Type: Bug Priority: Major - P3
Reporter: Charlie Swanson Assignee: Charlie Swanson
Resolution: Done Votes: 0
Labels: None
Remaining Estimate: Not Specified
Time Spent: Not Specified
Original Estimate: Not Specified

Issue Links:
Backports
Related
related to SERVER-24196 mapReduce command can unpin a ClientC... Closed
Backwards Compatibility: Fully Compatible
Operating System: ALL
Backport Requested:
v3.4
Sprint: Query 2017-01-23
Participants:

 Description   

There is code that attempts to prevent this from happening, but it's subtly broken. During the Map/Reduce command we construct a RangePreserver to prevent migrated chunks from being deleted out from under us. The RangePreserver will create a ClientCursor on the collection, preventing the RangeDeleter from deleting migrated ranges. In order to destroy a RangeDeleter you need to hold the collection lock in at least MODE_IS. Destroying a RangePreserver will attempt to delete and de-register its ClientCursor, and thus will need to access the CursorManager. The lock must be held to prevent the CursorManager from being destroyed while its being accessed (the CursorManager is deleted when a Collection is deleted, e.g. by a drop).

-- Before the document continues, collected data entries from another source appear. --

-- ==== Sys2Proof/Laws/KExec.lean ====
section
/-! SUPPORT. What each command keeps: it answers a next state, with the queue, the ordering code, the canonical form and the
balance of the ledger as before. -/

set_option linter.unusedTactic false
set_option linter.unreachableTactic false

namespace Sys2Proof.Machine

/-- What a sequencer's instruction keeps. -/
theorem State.sqRow_keeps (s : State) (n op : Nat) (p : Bool) (t : Nat) : Keeps false (s.advance t) (s.sqRow n op p t) :=
  State.sqExec_keeps (Keeps.refl _ _) n op p _ (fun _ i hu => State.sqStep_keeps hu n i)

theorem execSteeringPortWrite_keeps (rate : Option Int) (target : Option Int) (bound : Option Int) (t : Nat) (s : State) :
    ∃ z, execSteeringPortWrite rate target bound t s = .next z ∧ Keeps false (s.advance t) z := by
  unfold execSteeringPortWrite
  refine ⟨_, rfl, ?_⟩
  repeat' first
    | with_reducible assumption
    | with_reducible exact Keeps.refl _ _
    | with_reducible apply Keeps.ite
    | (fail_if_no_progress with_reducible apply Keeps.upd)
    | with_reducible apply State.advance_keeps
    | with_reducible apply State.steer_keeps
    | (fail_if_no_progress dsimp only)

theorem execSlewDone_keeps (n : Nat) (t : Nat) (s : State) :
    ∃ z, execSlewDone n t s = .next z ∧ Keeps false (s.advance t) z := by
  unfold execSlewDone
  refine ⟨_, rfl, ?_⟩
  repeat' first
    | with_reducible assumption
    | with_reducible exact Keeps.refl _ _
    | with_reducible apply Keeps.ite
    | (fail_if_no_progress with_reducible apply Keeps.upd)
    | with_reducible apply State.advance_keeps
    | with_reducible apply State.endSlew_keeps
    | split
    | (fail_if_no_progress dsimp only)

theorem execLeapWarnStart_keeps (t : Nat) (s : State) :
    ∃ z, execLeapWarnStart t s = .next z ∧ Keeps false (s.advance t) z := by
  unfold execLeapWarnStart
  refine ⟨_, rfl, ?_⟩
  repeat' first
    | with_reducible assumption
    | with_reducible exact Keeps.refl _ _
    | with_reducible apply Keeps.ite
    | (fail_if_no_progress with_reducible apply Keeps.upd)
    | with_reducible apply State.advance_keeps
    | with_reducible apply State.setN_keeps
    | (extract_lets +onlyGivenNames x; refine Keeps.cut (st := false) (b := (s.advance t)) x ?_ ?_; rotate_left; (clear_value x; intro hx); rotate_left; subst x)
    | (extract_lets +onlyGivenNames x; refine Keeps.cut (st := false) (b := (s.advance t)) x.1 ?_ ?_; rotate_left; (clear_value x; intro hx); rotate_left; subst x)
    | (extract_lets +onlyGivenNames x; refine Keeps.cut (st := false) (b := (s.advance t)) x.2 ?_ ?_; rotate_left; (clear_value x; intro hx); rotate_left; subst x)
    | (extract_lets +onlyGivenNames x; clear_value x)
    | (extract_lets +onlyGivenNames x)
    | (fail_if_no_progress dsimp only)

theorem execLeapDone_keeps (t : Nat) (s : State) :
    ∃ z, execLeapDone t s = .next z ∧ Keeps false (s.advance t) z := by
  unfold execLeapDone
  refine ⟨_, rfl, ?_⟩
  repeat' first
    | with_reducible assumption
    | with_reducible exact Keeps.refl _ _
    | with_reducible apply Keeps.ite
    | (fail_if_no_progress with_reducible apply Keeps.upd)
    | with_reducible apply State.advance_keeps
    | with_reducible apply State.setN_keeps
    | with_reducible apply State.setQuiet_keeps
    | with_reducible apply State.journal_keeps
    | (intro u a hu; beta_reduce)
    | (intro u hu; beta_reduce)
    | (extract_lets +onlyGivenNames x; refine Keeps.cut (st := false) (b := (s.advance t)) x ?_ ?_; rotate_left; (clear_value x; intro hx); rotate_left; subst x)
    | (extract_lets +onlyGivenNames x; refine Keeps.cut (st := false) (b := (s.advance t)) x.1 ?_ ?_; rotate_left; (clear_value x; intro hx); rotate_left; subst x)
    | (extract_lets +onlyGivenNames x; refine Keeps.cut (st := false) (b := (s.advance t)) x.2 ?_ ?_; rotate_left; (clear_value x; intro hx); rotate_left; subst x)
    | (extract_lets +onlyGivenNames x; clear_value x)
    | (extract_lets +onlyGivenNames x)
    | split
    | (fail_if_no_progress dsimp only)

theorem execSmearStart_keeps (prof : Nat) (entry : Nat) (t : Nat) (s : State) :
    ∃ z, execSmearStart prof entry t s = .next z ∧ Keeps false (s.advance t) z := by
  unfold execSmearStart
  refine ⟨_, rfl, ?_⟩
  repeat' first
    | with_reducible assumption
    | with_reducible exact Keeps.refl _ _
    | with_reducible apply Keeps.ite
    | (fail_if_no_progress with_reducible apply Keeps.upd)
    | with_reducible apply State.advance_keeps
    | with_reducible apply State.startSmear_keeps
    | (intro u a hu; beta_reduce)
    | (intro u hu; beta_reduce)
    | (extract_lets +onlyGivenNames x; refine Keeps.cut (st := false) (b := (s.advance t)) x ?_ ?_; rotate_left; (clear_value x; intro hx); rotate_left; subst x)
    | (extract_lets +onlyGivenNames x; refine Keeps.cut (st := false) (b := (s.advance t)) x.1 ?_ ?_; rotate_left; (clear_value x; intro hx); rotate_left; subst x)
    | (extract_lets +onlyGivenNames x; refine Keeps.cut (st := false) (b := (s.advance t)) x.2 ?_ ?_; rotate_left; (clear_value x; intro hx); rotate_left; subst x)
    | (extract_lets +onlyGivenNames x; clear_value x)
    | (extract_lets +onlyGivenNames x)
    | split
    | (refine OKeeps.of_some (by assumption) ?_)
    | (with_reducible refine Keeps.of_pair (by assumption) ?_)
    | (with_reducible refine Keeps.of_pair2 (by assumption) ?_)
    | (fail_if_no_progress dsimp only)

theorem execSnapGo_keeps (m : Nat) (ts : Nat) (t : Nat) (s : State) :
    ∃ z, execSnapGo m ts t s = .next z ∧ Keeps false (s.advance t) z := by
  unfold execSnapGo
  refine ⟨_, rfl, ?_⟩
  repeat' first
    | with_reducible assumption
    | with_reducible exact Keeps.refl _ _
    | with_reducible apply Keeps.ite
    | (fail_if_no_progress with_reducible apply Keeps.upd)
    | with_reducible apply State.advance_keeps
    | with_reducible apply State.snap_keeps
    | with_reducible apply State.deny_keeps
    | (extract_lets +onlyGivenNames x; refine Keeps.cut (st := false) (b := (s.advance t)) x ?_ ?_; rotate_left; (clear_value x; intro hx); rotate_left; subst x)
    | (extract_lets +onlyGivenNames x; refine Keeps.cut (st := false) (b := (s.advance t)) x.1 ?_ ?_; rotate_left; (clear_value x; intro hx); rotate_left; subst x)
    | (extract_lets +onlyGivenNames x; refine Keeps.cut (st := false) (b := (s.advance t)) x.2 ?_ ?_; rotate_left; (clear_value x; intro hx); rotate_left; subst x)
    | (extract_lets +onlyGivenNames x; clear_value x)
    | (extract_lets +onlyGivenNames x)
    | split
    | (refine OKeeps.of_some (by assumption) ?_)
    | (with_reducible refine Keeps.of_pair (by assumption) ?_)
    | (with_reducible refine Keeps.of_pair2 (by assumption) ?_)
    | (fail_if_no_progress dsimp only)

theorem execHoldoffElapsed_keeps (n : Nat) (t : Nat) (s : State) :
    ∃ z, execHoldoffElapsed n t s = .next z ∧ Keeps false (s.advance t) z := by
  unfold execHoldoffElapsed
  refine ⟨_, rfl, ?_⟩
  repeat' first
    | with_reducible assumption
    | with_reducible exact Keeps.refl _ _
    | with_reducible apply Keeps.ite
    | (fail_if_no_progress with_reducible apply Keeps.upd)
    | with_reducible apply State.advance_keeps
    | with_reducible apply State.qualify_keeps
    | split
    | (fail_if_no_progress dsimp only)

theorem execFailHoldElapsed_keeps (n : Nat) (t : Nat) (s : State) :
    ∃ z, execFailHoldElapsed n t s = .next z ∧ Keeps false (s.advance t) z := by
  unfold execFailHoldElapsed
  refine ⟨_, rfl, ?_⟩
  repeat' first
    | with_reducible assumption
    | with_reducible exact Keeps.refl _ _
    | with_reducible apply Keeps.ite
    | (fail_if_no_progress with_reducible apply Keeps.upd)
    | with_reducible apply State.advance_keeps
    | with_reducible apply State.leaveFailed_keeps
    | split
    | (fail_if_no_progress dsimp only)

theorem execDisputeWindowEnd_keeps (t : Nat) (s : State) :
    ∃ z, execDisputeWindowEnd t s = .next z ∧ Keeps false (s.advance t) z := by
  unfold execDisputeWindowEnd
  refine ⟨_, rfl, ?_⟩
  repeat' first
    | with_reducible assumption
    | with_reducible exact Keeps.refl _ _
    | with_reducible apply Keeps.ite
    | (fail_if_no_progress with_reducible apply Keeps.upd)
    | with_reducible apply State.advance_keeps
    | with_reducible apply State.judgeWindow_keeps
    | (fail_if_no_progress dsimp only)

theorem execRefInEdge_keeps (i : Nat) (n : Nat) (t : Nat) (s : State) :
    ∃ z, execRefInEdge i n t s = .next z ∧ Keeps false (s.advance t) z := by
  unfold execRefInEdge
  refine ⟨_, rfl, ?_⟩
  repeat' first
    | with_reducible assumption
    | with_reducible exact Keeps.refl _ _
    | with_reducible apply Keeps.ite
    | (fail_if_no_progress with_reducible apply Keeps.upd)
    | with_reducible apply State.advance_keeps
    | with_reducible apply State.ppsEdge_keeps
    | with_reducible apply State.freqEdge_keeps
    | (extract_lets +onlyGivenNames x; refine Keeps.cut (st := false) (b := (s.advance t)) x ?_ ?_; rotate_left; (clear_value x; intro hx); rotate_left; subst x)
    | (extract_lets +onlyGivenNames x; refine Keeps.cut (st := false) (b := (s.advance t)) x.1 ?_ ?_; rotate_left; (clear_value x; intro hx); rotate_left; subst x)
    | (extract_lets +onlyGivenNames x; refine Keeps.cut (st := false) (b := (s.advance t)) x.2 ?_ ?_; rotate_left; (clear_value x; intro hx); rotate_left; subst x)
    | (extract_lets +onlyGivenNames x; clear_value x)
    | (extract_lets +onlyGivenNames x)
    | split
    | (refine OKeeps.of_some (by assumption) ?_)
    | (with_reducible refine Keeps.of_pair (by assumption) ?_)
    | (with_reducible refine Keeps.of_pair2 (by assumption) ?_)
    | (fail_if_no_progress dsimp only)

theorem execRefInAbsent_keeps (i : Nat) (t : Nat) (s : State) :
    ∃ z, execRefInAbsent i t s = .next z ∧ Keeps false (s.advance t) z := by
  unfold execRefInAbsent
  refine ⟨_, rfl, ?_⟩
  repeat' first
    | with_reducible assumption
    | with_reducible exact Keeps.refl _ _
    | with_reducible apply Keeps.ite
    | (fail_if_no_progress with_reducible apply Keeps.upd)
    | with_reducible apply State.advance_keeps
    | with_reducible apply State.wr_keeps
    | with_reducible apply State.forgetSource_keeps
    | (extract_lets +onlyGivenNames x; refine Keeps.cut (st := false) (b := (s.advance t)) x ?_ ?_; rotate_left; (clear_value x; intro hx); rotate_left; subst x)
    | (extract_lets +onlyGivenNames x; refine Keeps.cut (st := false) (b := (s.advance t)) x.1 ?_ ?_; rotate_left; (clear_value x; intro hx); rotate_left; subst x)
    | (extract_lets +onlyGivenNames x; refine Keeps.cut (st := false) (b := (s.advance t)) x.2 ?_ ?_; rotate_left; (clear_value x; intro hx); rotate_left; subst x)
    | (extract_lets +onlyGivenNames x; clear_value x)
    | (extract_lets +onlyGivenNames x)
    | split
    | (refine OKeeps.of_some (by assumption) ?_)
    | (with_reducible refine Keeps.of_pair (by assumption) ?_)
    | (with_reducible refine Keeps.of_pair2 (by assumption) ?_)
    | (fail_if_no_progress dsimp only)

theorem execRefokChange_keeps (i : Nat) (level : Bool) (t : Nat) (s : State) :
    ∃ z, execRefokChange i level t s = .next z ∧ Keeps false (s.advance t) z := by
  unfold execRefokChange
  refine ⟨_, rfl, ?_⟩
  repeat' first
    | with_reducible assumption
    | with_reducible exact Keeps.refl _ _
    | with_reducible apply Keeps.ite
    | (fail_if_no_progress with_reducible apply Keeps.upd)
    | with_reducible apply State.advance_keeps
    | with_reducible apply State.wrB_keeps
    | with_reducible apply State.lookSlot_keeps
    | (extract_lets +onlyGivenNames x; refine Keeps.cut (st := false) (b := (s.advance t)) x ?_ ?_; rotate_left; (clear_value x; intro hx); rotate_left; subst x)
    | (extract_lets +onlyGivenNames x; refine Keeps.cut (st := false) (b := (s.advance t)) x.1 ?_ ?_; rotate_left; (clear_value x; intro hx); rotate_left; subst x)
    | (extract_lets +onlyGivenNames x; refine Keeps.cut (st := false) (b := (s.advance t)) x.2 ?_ ?_; rotate_left; (clear_value x; intro hx); rotate_left; subst x)
    | (extract_lets +onlyGivenNames x; clear_value x)
    | (extract_lets +onlyGivenNames x)
    | split
    | (refine OKeeps.of_some (by assumption) ?_)
    | (with_reducible refine Keeps.of_pair (by assumption) ?_)
    | (with_reducible refine Keeps.of_pair2 (by assumption) ?_)
    | (fail_if_no_progress dsimp only)

theorem execGnssSlotLos_keeps (t : Nat) (s : State) :
    ∃ z, execGnssSlotLos t s = .next z ∧ Keeps false (s.advance t) z := by
  unfold execGnssSlotLos
  refine ⟨_, rfl, ?_⟩
  repeat' first
    | with_reducible assumption
    | with_reducible exact Keeps.refl _ _
    | with_reducible apply Keeps.ite
    | (fail_if_no_progress with_reducible apply Keeps.upd)
    | with_reducible apply State.advance_keeps
    | with_reducible apply State.forgetSource_keeps
    | with_reducible apply State.lookSlot_keeps
    | (extract_lets +onlyGivenNames x; refine Keeps.cut (st := false) (b := (s.advance t)) x ?_ ?_; rotate_left; (clear_value x; intro hx); rotate_left; subst x)
    | (extract_lets +onlyGivenNames x; refine Keeps.cut (st := false) (b := (s.advance t)) x.1 ?_ ?_; rotate_left; (clear_value x; intro hx); rotate_left; subst x)
    | (extract_lets +onlyGivenNames x; refine Keeps.cut (st := false) (b := (s.advance t)) x.2 ?_ ?_; rotate_left; (clear_value x; intro hx); rotate_left; subst x)
    | (extract_lets +onlyGivenNames x; clear_value x)
    | (extract_lets +onlyGivenNames x)
    | split
    | (refine OKeeps.of_some (by assumption) ?_)
    | (with_reducible refine Keeps.of_pair (by assumption) ?_)
    | (with_reducible refine Keeps.of_pair2 (by assumption) ?_)
    | (fail_if_no_progress dsimp only)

We attempt to ensure this is the case by using the ON_BLOCK_EXIT macro to acquire a lock and clean up the ClientCursorPin:

        // Prevent sharding state from changing during the MR.
        unique_ptr<RangePreserver> rangePreserver;
        ScopedCollectionMetadata collMetadata;
        {
            AutoGetCollectionForRead ctx(txn, config.ns);
 
            Collection* collection = ctx.getCollection();
            if (collection) {
                rangePreserver.reset(new RangePreserver(collection));
            }
 
            // Get metadata before we check our version, to make sure it doesn't increment
            // in the meantime.  Need to do this in the same lock scope as the block.
            if (ShardingState::get(txn)->needCollectionMetadata(txn, config.ns)) {
                collMetadata = CollectionShardingState::get(txn, config.ns)->getMetadata();
            }
        }
 
        // Ensure that the RangePreserver is freed under the lock. This is necessary since the
        // RangePreserver's destructor unpins a ClientCursor, and access to the CursorManager must
        // be done under the lock.
        ON_BLOCK_EXIT([txn, &config, &rangePreserver] {
            if (rangePreserver) {
                AutoGetCollectionForRead ctx(txn, config.ns);
                rangePreserver.reset();
            }
        });

This almost works, but AutoGetCollectionForRead does more than just acquire locks, it also can throw an exception. When this happens, rangePreserver is not reset in the ON_BLOCK_EXIT block, and instead the unique_ptr is destroyed, deleting the ClientCursorPin without a lock.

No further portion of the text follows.